» **Work instruction**: Give back the line where "def execBringUpComplete (ch" appears and all the lines after it until the listing ends, unchanged and with nothing else.

» **Material for the task**:
/-- A slice as `CT_OVERRUN_LOG` [27:16] encodes it. -/
def sliceOf (tile win idx : Nat) : Nat := tile * 256 + win * 16 + idx

def headSlice (h : Nat) : Nat := sliceOf (2 + h / 4) 1 (h % 4)
def portSlice (p : Nat) : Nat := sliceOf (2 + p / 4) 2 (p % 4)
def chanSlice (c : Nat) : Nat := sliceOf (6 + c / 8) 1 (c % 8)
def hsSlice (n : Nat) : Nat := sliceOf (6 + n / 16) 2 (n % 16)
def encSlice (n : Nat) : Nat := sliceOf (6 + n / 8) 3 (n % 8)
def decSlice (n : Nat) : Nat := sliceOf (6 + n / 16) 4 (n % 16)
def pumpSlice (n : Nat) : Nat := sliceOf (6 + n / 8) 5 (n % 8)
def tileSlice (t : Nat) : Nat := sliceOf t 0 0
/-- Memory tile MTk's window 0. -/
def mtSlice (k : Nat) : Nat := sliceOf (6 + k) 0 0

/-- Units of one type in one window of a tile (R9). -/
def winSize (tile win : Nat) : Nat :=
  if 2 ≤ tile ∧ tile ≤ 5 then (if win = 1 ∨ win = 2 then 4 else 0)
  else if 6 ≤ tile ∧ tile ≤ 9 then
    (if win = 1 then 8 else if win = 2 then 16 else if win = 3 then 8 else if win = 4 then 16 else if win = 5 then 8 else 0)
  else 0

/-- Whether the unit whose window and index these are is fitted (R4): window 0 is the tile itself. -/
def Dev.unitPresent (d : Dev) (tile win idx : Nat) : Bool :=
  d.tilePresent tile &&
    (win == 0 || (decide (idx < winSize tile win) && ((win != 3 && win != 4) || d.hasZw)))

/-- An offset in window 0 of a memory tile that belongs to its ZW16 unit ZWk, or to its XTS unit XTSk (R1). -/
def inZwUnit (off : Nat) : Bool := decide (0x9000 ≤ off) && decide (off < 0xA000)
def inXtsUnit (off : Nat) : Bool := (decide (0xA000 ≤ off) && decide (off < 0xB000)) || (decide (0x10000 ≤ off) && decide (off < 0x14000))

/-- An offset in window 0 of the control tile that belongs to a bay, and the bay's number (R367). -/
def bayOff? (off : Nat) : Option Nat := if 0x800 ≤ off ∧ off < 0xA00 then some ((off - 0x800) / 16) else none

/-- The unit named by a slice code. -/
def Dev.slicePresent (d : Dev) (s : Nat) : Bool := d.unitPresent (s / 256) (s / 16 % 16) (s % 16)

/-! ### Strokes -/

/-- The pool stroke count (R39): local count plus offset. -/
def Dev.pool (d : Dev) : Nat := (Int.ofNat d.time.loc + d.time.ofs).toNat

/-- The decay epoch (R93). -/
def Dev.epoch (d : Dev) : Nat := d.pool / 1024

/-- The device timestamp (R459). -/
def Dev.stamp (d : Dev) : Nat := (Int.ofNat (d.time.loc * 1000) + d.time.tsOfs).toNat

/-! ### The configuration registers -/

/-- When a register's new value takes effect (R292, R293). -/
inductive RegCls where
  | live | pool | restart | training
  deriving DecidableEq, Repr

/-- An RWT field: its bits, reset value and stated range. -/
structure RwtF where
  hi : Nat
  lo : Nat
  rst : Nat
  mn : Nat
  mx : Nat
  deriving DecidableEq, Repr

/-- A register, or a table of registers, with RWT fields: the tiles that carry it, the window, the offset of the first,
the stride, the count, its class and its RWT fields. -/
structure RegDesc where
  t0 : Nat
  t1 : Nat
  win : Nat
  off : Nat
  stride : Nat
  count : Nat
  cls : RegCls
  fields : List RwtF
  deriving DecidableEq, Repr
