/-- Place the 64 lines of a page dirty against a new frame. -/
def Dev.placePage (d : Dev) (page : Nat) (lines : List (Line × Bool)) : Dev :=
  (lines.zipIdx).foldl (fun d x => match d.cistLine (page * 64 + x.2) with
    | some _ => d.placeLine (page * 64 + x.2) ((d.cistLine (page * 64 + x.2)).getD x.1).1 ((d.cistLine (page * 64 + x.2)).getD x.1).2 true
    | none => d.placeLine (page * 64 + x.2) x.1.1 x.1.2 true) d

/-- Drop every granule of a page from the cistern. -/
def Dev.dropPage (d : Dev) (page : Nat) : Dev := { d with cist := d.cist.filter fun e => e.1 / 32 != page }

/-- Mark every granule of a page clean (R105). -/
def Dev.cleanPage (d : Dev) (page : Nat) : Dev :=
  { d with cist := d.cist.map fun e => if e.1 / 32 = page then (e.1, { e.2 with d0 := false, d1 := false }) else e }

/-! ### Stored pages -/

/-- The book that a slot decodes with. -/
def Dev.slotBook (d : Dev) (n : Nat) : Option Book :=
  if n = 0 then some builtinBook else if (d.book n).st = .empty then none else (d.book n).book

def bytesLines (bs : List Byte) : List (Line × Bool) := (List.range 64).map fun i => (lineOf (sub bs (64 * i) 64), false)

/-- The page as its storage holds it: 64 lines with poison, and the pages decoded to reach it; or the decoder's error. -/
def Dev.storedPage (d : Dev) (e : MapEntry) : Except DecErr (List (Line × Bool) × Nat) :=
  if e.tier = 0 then
    .ok ((List.range 32).flatMap (fun i => let m := d.dramGran e.kdom (frameGran e.frame i); [m.1, m.2]), 1)
  else if e.tier = 1 then
    (decodeBlock e.slots e.book (d.slotBook e.book) (d.readUnits e.kdom 256 (e.slot * 256) e.slots)).map
      fun p => (bytesLines p, 1)
  else
    (decodeSegment e.segRun e.segIdx e.book (d.slotBook e.book)
      (d.readUnits e.kdom 4096 (e.frame * 4096) e.segRun)).map fun p => (bytesLines p.1, p.2)

/-- The page as a reader sees it: the cistern in preference to storage, and lost lines as poison (R111, R241). -/
def Dev.pageView (d : Dev) (page : Nat) (stored : List (Line × Bool)) : List (Line × Bool) :=
  (stored.zipIdx).map fun x =>
    let line := page * 64 + x.2
    let v := (d.cistLine line).getD x.1
    (v.1, v.2 || d.isLost line)

def linesBytes (ls : List (Line × Bool)) : List Byte := ls.flatMap fun l => lineBytes l.1

/-! ### Heat -/

/-- One decay step (R94). -/
def decayStep (sh h : Nat) : Nat := if h = 0 then 0 else h - max 1 (h / 2 ^ sh)

/-- `m` decay steps; 255 or more leave zero. -/
def decaySteps (sh : Nat) : Nat → Nat → Nat
  | 0, h => h
  | n + 1, h => decaySteps sh n (decayStep sh h)

/-- An entry with its heat brought up to date (R94, R96). An Unbacked entry keeps none (R91). -/
def Dev.warm (d : Dev) (k : Nat) (e : MapEntry) : MapEntry :=
  if e.st = .unbacked then e
  else
    let t := d.tile k
    let h := if t.stale && e.parity != t.parity then 0 else e.heat
    let m := (d.epoch + 65536 - e.stamp) % 65536
    let h := if m ≥ 255 then 0 else decaySteps (d.fld (mtBase k + 0x8000) 3 1) m h
    { e with heat := h, stamp := d.epoch % 65536, parity := t.parity }

/-- A line access reaches the home slice (R93). -/
def Dev.heat (d : Dev) (page : Nat) : Dev :=
  let e := d.entry page
  if e.st = .unbacked then d
  else
    let e := d.warm (d.homeTile page) e
    d.setEntry page { e with heat := satInc 255 e.heat, cold := 0 }

/-- The heat fields of a page that becomes backed by its first write (R91). -/
def Dev.firstHeat (d : Dev) (k : Nat) (e : MapEntry) : MapEntry :=
  { e with heat := 1, stamp := d.epoch % 65536, cold := 0, parity := (d.tile k).parity }

/-! ### Level of a tile and the dry state -/

/-- LEVEL of `MT_FLOAT_STAT`. -/
def Dev.level (d : Dev) (k : Nat) : Nat :=
  let f := d.free_ k
  let t := d.tile k
  if f ≤ t.crit then 3 else if f ≤ t.low then 2 else if f ≤ t.high then 1 else 0

/-- Overcommit on, or allocation behaving as if it were (R115, R116). -/
def Dev.overcommit (d : Dev) : Bool := d.fld 0x320 31 31 == 1 || d.overLimit

/-- A page's region is in the dry state. -/
def Dev.isDry (d : Dev) (page : Nat) : Bool := match d.attrs page with | some r => d.dry.contains r.num | none => false

/-- A head's view takes in a part of a region (R62). -/
def Dev.viewsRegion (d : Dev) (h : Nat) (r : Region) : Bool :=
  match d.staticOf h with
  | some n => n == r.num
  | none => (d.head h).blocks.any fun b => decide (r.base ≤ b) && decide (b < r.base + r.size)

/-- Heads that see the event records of region `n` (R66). -/
def Dev.regionHeads (d : Dev) (n : Nat) : List Nat := (List.range d.nHosts).filter fun h => (d.regionNum n).any (d.viewsRegion h)

/-- Raise an event about a page at its home slice: its region's heads see it. -/
def Dev.raisePage (d : Dev) (n page : Nat) : Dev :=
  d.raiseI n { slice := hsSlice (d.home page), heads := (d.attrs page).elim [] fun r => d.regionHeads r.num }

/-- The region of a page enters the dry state (R116): EV083 for the write, EV084 when the region enters. -/
def Dev.enterDry (d : Dev) (page : Nat) : Dev :=
  let d := d.raisePage 83 page
  match d.attrs page with
  | none => d
  | some r => if d.dry.contains r.num then d else ({ d with dry := d.dry ++ [r.num] }).raisePage 84 page

/-! ### Lengths bound (R115, R466) -/

/-- Committed exposure in 256 MiB units of a set of regions and grants held as owner. -/
def committedOf (rs : List Region) (gs : List Grant) : Nat :=
  (rs.map Region.size).sum + ((gs.filter Grant.owner).map Grant.len).sum

/-- Frame count of the largest non-spare rank of a tile. -/
def Dev.largestRank (d : Dev) (k : Nat) : Nat :=
  (((d.tileRanks k).filter fun q => d.refUp q && !d.isSpare q.ch q.r).map RankRef.cap).foldl max 0

/-- The limit of R115 in frames: Free and in-use frames less Metadata, sump and spare reserve, plus the capacity that
others guarantee. -/
def Dev.limitFrames (d : Dev) (gs : List Grant) : Nat :=
  let own := ((tileList d).map fun k =>
    d.usableNow k - ((d.tileRanks k).map fun q => d.kindCount q [5]).sum - d.sumpSize k - d.resRanks k * d.largestRank k).sum
  own + ((gs.filter fun g => !g.owner).map fun g => g.len * 65536).sum

/-- Exposed capacity of a configuration in 256 MiB units. -/
def capacityOf (rs : List Region) (gs : List Grant) : Nat :=
  (rs.map (fun r => r.base + r.size) ++ (gs.filter Grant.owner).map (fun g => g.ob + g.len)).foldl max 0

end Sys2Proof.Machine
end

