/-- One rank comes up (R210 step 8), or stays Empty with its frames Withheld (R211). -/
def Dev.rankUpNow (d : Dev) (ch : Nat) (b : BringUp) : Dev :=
  let tab := (d.chan ch).table
  if tab || b.found then
    let s := d.settingOf ch b
    let d := d.setRank ch b.r fun _ =>
      { st := .active, m := d.mr4Floor ch b.mr4, hot := mr4Rate b.mr4 == 4, devs := settingCal s, temp := s.temp,
        trainedAt := d.pool % 2 ^ 32, loaded := tab }
    -- R199: the probe row takes its calibration patterns
    (d.emit (.dram ch b.r 8)).replayRepairs ch b.r
  else (d.setRank ch b.r fun _ => { st := .empty }).raise 127 (chanSlice ch)

/-- BRING_UP_COMPLETE (R210, R211): the results of the ranks in training. -/
def Dev.bringUpComplete (d : Dev) (ch : Nat) (rs : List BringUp) : Dev :=
  let rs := rs.filter fun b => (d.chan ch).bringUp.contains b.r && (d.rank ch b.r).st == .training
  if ch < d.nChans ∧ !rs.isEmpty then
    let d := if (d.chan ch).table ∧ rs.any (fun b => !b.tableProbesOk) then
        (d.setChan ch fun c => { c with table := false }).raise 126 (chanSlice ch) else d
    let d := forAll d rs fun d b => if (d.rank ch b.r).st = .training then d.rankUpNow ch b else d
    d.setChan ch fun c => { c with bringUp := c.bringUp.filter fun r => !(rs.any fun b => b.r == r), up := true }
  else d

/-! ### Commands -/

/-- CHANNEL_REQUEST (R200). -/
def execChannelRequest (ch : Nat) (wr : Bool) (gran : Nat) (origin : ChOrigin) (s : State) : Host.Outcome State Fault Refusal :=
  s.done (s.dev.channelRequest ch wr gran origin)

/-- DRAM_READ_RETURN (R222). -/
def execDramReadReturn (ch : Nat) (gran : Nat) (reader : Reader) (errs : List (Nat × Byte)) (s : State) :
    Host.Outcome State Fault Refusal :=
  s.done (s.dev.dramReadReturn ch gran reader errs)

/-- WRITE_BURST (R229). -/
def execWriteBurst (ch : Nat) (gran : Nat) (ok : Bool) (s : State) : Host.Outcome State Fault Refusal :=
  s.done (s.dev.writeBurst ch gran ok)

/-- AUTO_IDLE_EXPIRY (R203). -/
def execAutoIdleExpiry (ch : Nat) (r : Nat) (bank : Nat) (s : State) : Host.Outcome State Fault Refusal :=
  s.done (s.dev.autoIdleExpiry ch r bank)

/-- REFAB_ISSUE (R208). -/
def execRefabIssue (ch : Nat) (r : Nat) (s : State) : Host.Outcome State Fault Refusal := s.done (s.dev.refabIssue ch r)

/-- MR4_POLL (R206). -/
def execMr4Poll (ch : Nat) (codes : List (Nat × Nat)) (s : State) : Host.Outcome State Fault Refusal :=
  s.done (s.dev.mr4Poll ch codes)

/-- CALIBRATION_BURST (R212). -/
def execCalibrationBurst (ch : Nat) (r : Nat) (probes : List Probe) (s : State) : Host.Outcome State Fault Refusal :=
  s.done (s.dev.calibrationBurst ch r probes)

/-- RETRAINING_WINDOW (R215). -/
def execRetrainingWindow (ch : Nat) (r : Nat) (ns : Nat) (s : State) : Host.Outcome State Fault Refusal :=
  s.done (s.dev.retrainingWindow ch r ns)

/-- RETRAINING_END (R216). -/
def execRetrainingEnd (ch : Nat) (r : Nat) (found : Bool) (setting : Setting) (s : State) : Host.Outcome State Fault Refusal :=
  s.done (s.dev.retrainingEnd ch r found setting)

/-- RETRAINING_TIMEOUT (R216). -/
def execRetrainingTimeout (ch : Nat) (r : Nat) (setting : Setting) (s : State) : Host.Outcome State Fault Refusal :=
  s.done (s.dev.retrainingTimeout ch r setting)

/-- CA_PARITY_ALERT (R217). -/
def execCaParityAlert (ch : Nat) (slot : Nat) (s : State) : Host.Outcome State Fault Refusal :=
  s.done (s.dev.caParityAlert ch slot)

/-- BRING_UP_COMPLETE (R211). -/
def execBringUpComplete (ch : Nat) (results : List BringUp) (s : State) : Host.Outcome State Fault Refusal :=
  s.done (s.dev.bringUpComplete ch results)

/-- SCRUB_READ (R234). -/
def execScrubRead (ch : Nat) (run : ScrubRun) (s : State) : Host.Outcome State Fault Refusal :=
  s.done (s.dev.scrubRead ch run.n run.errs)

/-- SOFT_PPR (R232). -/
def execSoftPpr (ch : Nat) (pass : Bool) (s : State) : Host.Outcome State Fault Refusal := s.done (s.dev.softPpr ch pass)

/-- UE_WINDOW_EXPIRY (R244). -/
def execUeWindowExpiry (ch : Nat) (r : Nat) (s : State) : Host.Outcome State Fault Refusal := s.done (s.dev.ueWindowExpiry ch r)

/-- EVACUATION_WALK (R245). -/
def execEvacuationWalk (tile : Nat) (s : State) : Host.Outcome State Fault Refusal := s.done (s.dev.evacuationWalk tile)

/-- EVACUATION_RETRY (R247). -/
def execEvacuationRetry (tile : Nat) (s : State) : Host.Outcome State Fault Refusal := s.done (s.dev.evacuationRetry tile)

/-- RANK_EMPTY (R245). -/
def execRankEmpty (ch : Nat) (r : Nat) (s : State) : Host.Outcome State Fault Refusal := s.done (s.dev.rankEmpty ch r)

end Sys2Proof.Machine
end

» **Completed exercise**:
def execBringUpComplete (ch : Nat) (results : List BringUp) (s : State) : Host.Outcome State Fault Refusal :=
  s.done (s.dev.bringUpComplete ch results)

/-- SCRUB_READ (R234). -/
def execScrubRead (ch : Nat) (run : ScrubRun) (s : State) : Host.Outcome State Fault Refusal :=
  s.done (s.dev.scrubRead ch run.n run.errs)

/-- SOFT_PPR (R232). -/
def execSoftPpr (ch : Nat) (pass : Bool) (s : State) : Host.Outcome State Fault Refusal := s.done (s.dev.softPpr ch pass)

/-- UE_WINDOW_EXPIRY (R244). -/
def execUeWindowExpiry (ch : Nat) (r : Nat) (s : State) : Host.Outcome State Fault Refusal := s.done (s.dev.ueWindowExpiry ch r)

/-- EVACUATION_WALK (R245). -/
def execEvacuationWalk (tile : Nat) (s : State) : Host.Outcome State Fault Refusal := s.done (s.dev.evacuationWalk tile)

/-- EVACUATION_RETRY (R247). -/
def execEvacuationRetry (tile : Nat) (s : State) : Host.Outcome State Fault Refusal := s.done (s.dev.evacuationRetry tile)

/-- RANK_EMPTY (R245). -/
def execRankEmpty (ch : Nat) (r : Nat) (s : State) : Host.Outcome State Fault Refusal := s.done (s.dev.rankEmpty ch r)

end Sys2Proof.Machine
end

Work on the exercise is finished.